As we've seen, data warehouses and Hadoop fall short because they are strictly "back-end" solutions? They only deal with the outer layers of data.
In order for your front-end users to access the data, you still need to introduce and integrate a variety of applications that allow business teams to extract and visualize the insights they need.
While Hadoop is open source, it's not "free". Getting it to do what you want it to do, and integrating it with your data warehouse, your tools to process and prepare data for analysis, and the front-end dashboard interface, either requires a significant investment of resources or bringing in a third party to manage it. Plus, of course, you still need to invest in the hardware it needs to run.
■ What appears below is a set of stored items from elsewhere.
/-! ## storeData -/

@[simp] theorem storeData_cfg (out : List Byte) : (storeData out s).cfg = s.cfg := rfl
@[simp] theorem storeData_phase (out : List Byte) : (storeData out s).phase = .programmed := rfl
@[simp] theorem storeData_resp (out : List Byte) : (storeData out s).resp = s.resp := rfl
@[simp] theorem storeData_opa (out : List Byte) : (storeData out s).opa = s.opa := rfl
@[simp] theorem storeData_opb (out : List Byte) : (storeData out s).opb = s.opb := rfl
@[simp] theorem storeData_res (out : List Byte) : (storeData out s).res = s.res := rfl
@[simp] theorem storeData_rawLen (out : List Byte) : (storeData out s).rawLen = s.rawLen := rfl
@[simp] theorem storeData_encLen (out : List Byte) : (storeData out s).encLen = s.encLen := rfl
@[simp] theorem storeData_parLen (out : List Byte) : (storeData out s).parLen = s.parLen := rfl
@[simp] theorem storeData_segCount (out : List Byte) : (storeData out s).segCount = s.segCount := rfl
@[simp] theorem storeData_dataLen (out : List Byte) : (storeData out s).dataLen = BitVec.ofNat 32 out.length := rfl
@[simp] theorem storeData_geomN (out : List Byte) : (storeData out s).geomN = s.geomN := rfl
@[simp] theorem storeData_geomD (out : List Byte) : (storeData out s).geomD = s.geomD := rfl
@[simp] theorem storeData_geomDL (out : List Byte) : (storeData out s).geomDL = s.geomDL := rfl
@[simp] theorem storeData_geomP (out : List Byte) : (storeData out s).geomP = s.geomP := rfl
@[simp] theorem storeData_pageCfgReg (out : List Byte) : (storeData out s).pageCfgReg = s.pageCfgReg := rfl
@[simp] theorem storeData_pagecfg (out : List Byte) : (storeData out s).pagecfg = s.pagecfg := rfl
@[simp] theorem storeData_parValid (out : List Byte) : (storeData out s).parValid = s.parValid := rfl
@[simp] theorem storeData_segtab (out : List Byte) : (storeData out s).segtab = s.segtab := rfl
@[simp] theorem storeData_mem (out : List Byte) : (storeData out s).mem = (s.mem.erase dataBase dataCap).setRange dataBase out := rfl
@[simp] theorem storeData_faulted (out : List Byte) : (storeData out s).faulted = s.faulted := rfl
@[simp] theorem storeData_refused (out : List Byte) : (storeData out s).refused = s.refused := rfl
@[simp] theorem storeData_pending (out : List Byte) : (storeData out s).pending = s.pending := rfl
@[simp] theorem storeData_observed (out : List Byte) : (storeData out s).observed = s.observed := rfl

/-! ## withCommand -/

@[simp] theorem withCommand_cfg (w : Word) : (withCommand s w).cfg = s.cfg := rfl
@[simp] theorem withCommand_phase (w : Word) : (withCommand s w).phase = s.phase := rfl
@[simp] theorem withCommand_resp (w : Word) : (withCommand s w).resp = s.resp := rfl
@[simp] theorem withCommand_opa (w : Word) : (withCommand s w).opa = s.opa := rfl
@[simp] theorem withCommand_opb (w : Word) : (withCommand s w).opb = s.opb := rfl
@[simp] theorem withCommand_res (w : Word) : (withCommand s w).res = s.res := rfl
@[simp] theorem withCommand_rawLen (w : Word) : (withCommand s w).rawLen = s.rawLen := rfl
@[simp] theorem withCommand_encLen (w : Word) : (withCommand s w).encLen = s.encLen := rfl
@[simp] theorem withCommand_parLen (w : Word) : (withCommand s w).parLen = s.parLen := rfl
@[simp] theorem withCommand_segCount (w : Word) : (withCommand s w).segCount = s.segCount := rfl
@[simp] theorem withCommand_dataLen (w : Word) : (withCommand s w).dataLen = s.dataLen := rfl
@[simp] theorem withCommand_geomN (w : Word) : (withCommand s w).geomN = s.geomN := rfl
@[simp] theorem withCommand_geomD (w : Word) : (withCommand s w).geomD = s.geomD := rfl
@[simp] theorem withCommand_geomDL (w : Word) : (withCommand s w).geomDL = s.geomDL := rfl
@[simp] theorem withCommand_geomP (w : Word) : (withCommand s w).geomP = s.geomP := rfl
@[simp] theorem withCommand_pageCfgReg (w : Word) : (withCommand s w).pageCfgReg = s.pageCfgReg := rfl
@[simp] theorem withCommand_pagecfg (w : Word) : (withCommand s w).pagecfg = s.pagecfg := rfl
@[simp] theorem withCommand_parValid (w : Word) : (withCommand s w).parValid = s.parValid := rfl
@[simp] theorem withCommand_segtab (w : Word) : (withCommand s w).segtab = s.segtab := rfl
@[simp] theorem withCommand_mem (w : Word) : (withCommand s w).mem = s.mem := rfl
@[simp] theorem withCommand_faulted (w : Word) : (withCommand s w).faulted = s.faulted := rfl
@[simp] theorem withCommand_refused (w : Word) : (withCommand s w).refused = s.refused := rfl
@[simp] theorem withCommand_pending (w : Word) : (withCommand s w).pending = .write cmdAddr 4 w :: s.pending := rfl
@[simp] theorem withCommand_observed (w : Word) : (withCommand s w).observed = s.observed := rfl

/-! ## writeReg: only CFG, OPA, OPB, RAW_LEN and ENC_LEN can change (R65) -/

@[simp] theorem writeReg_phase (r : Reg) (v : Word) : (writeReg r v s).phase = s.phase := by cases r <;> rfl
@[simp] theorem writeReg_resp (r : Reg) (v : Word) : (writeReg r v s).resp = s.resp := by cases r <;> rfl
@[simp] theorem writeReg_res (r : Reg) (v : Word) : (writeReg r v s).res = s.res := by cases r <;> rfl
@[simp] theorem writeReg_parLen (r : Reg) (v : Word) : (writeReg r v s).parLen = s.parLen := by cases r <;> rfl
@[simp] theorem writeReg_segCount (r : Reg) (v : Word) : (writeReg r v s).segCount = s.segCount := by cases r <;> rfl
@[simp] theorem writeReg_dataLen (r : Reg) (v : Word) : (writeReg r v s).dataLen = s.dataLen := by cases r <;> rfl
@[simp] theorem writeReg_geomN (r : Reg) (v : Word) : (writeReg r v s).geomN = s.geomN := by cases r <;> rfl
@[simp] theorem writeReg_geomD (r : Reg) (v : Word) : (writeReg r v s).geomD = s.geomD := by cases r <;> rfl
@[simp] theorem writeReg_geomDL (r : Reg) (v : Word) : (writeReg r v s).geomDL = s.geomDL := by cases r <;> rfl
@[simp] theorem writeReg_geomP (r : Reg) (v : Word) : (writeReg r v s).geomP = s.geomP := by cases r <;> rfl
@[simp] theorem writeReg_pageCfgReg (r : Reg) (v : Word) : (writeReg r v s).pageCfgReg = s.pageCfgReg := by cases r <;> rfl
@[simp] theorem writeReg_pagecfg (r : Reg) (v : Word) : (writeReg r v s).pagecfg = s.pagecfg := by cases r <;> rfl
@[simp] theorem writeReg_parValid (r : Reg) (v : Word) : (writeReg r v s).parValid = s.parValid := by cases r <;> rfl
@[simp] theorem writeReg_segtab (r : Reg) (v : Word) : (writeReg r v s).segtab = s.segtab := by cases r <;> rfl
@[simp] theorem writeReg_mem (r : Reg) (v : Word) : (writeReg r v s).mem = s.mem := by cases r <;> rfl
@[simp] theorem writeReg_faulted (r : Reg) (v : Word) : (writeReg r v s).faulted = s.faulted := by cases r <;> rfl
@[simp] theorem writeReg_refused (r : Reg) (v : Word) : (writeReg r v s).refused = s.refused := by cases r <;> rfl
@[simp] theorem writeReg_pending (r : Reg) (v : Word) : (writeReg r v s).pending = s.pending := by cases r <;> rfl
@[simp] theorem writeReg_observed (r : Reg) (v : Word) : (writeReg r v s).observed = s.observed := by cases r <;> rfl

/-! ## The Page a command works under -/

@[simp] theorem page?_respond (r : Response) : (respond r s).page? = s.page? := rfl

@[simp] theorem page?_invalidate : (invalidate s).page? = s.pagecfg := rfl

@[simp] theorem page?_clearPage : (clearPage s).page? = none := rfl

theorem page?_of_phase {s : State} (h : s.phase ≠ .noPage) : s.page? = s.pagecfg := by
  unfold State.page?
  split
  · exact absurd ‹_› h
  · rfl
  · rfl

theorem page?_eq_some {s : State} {c : Cfg} : s.page? = some c ↔ s.phase ≠ .noPage ∧ s.pagecfg = some c := by
  unfold State.page?
  cases s.phase <;> simp

theorem page?_of_noPage {s : State} (h : s.phase = .noPage) : s.page? = none := by
  unfold State.page?
  rw [h]

end Sys2Proof.Machine
end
With a decent single-stack alternative, you can query the source data, process it quickly using an ETL data engine, and in one step generate new reports and table dashboards. Now this innovation challenges the future of data warehousing, Hadoop or no Hadoop.
So, yes, maybe it's time for this (international) national treasure to step back and let the next generation of data technology take over. But not because Hadoop has stolen her crown, but because single-stack technology is providing redundant storage data solutions for BI.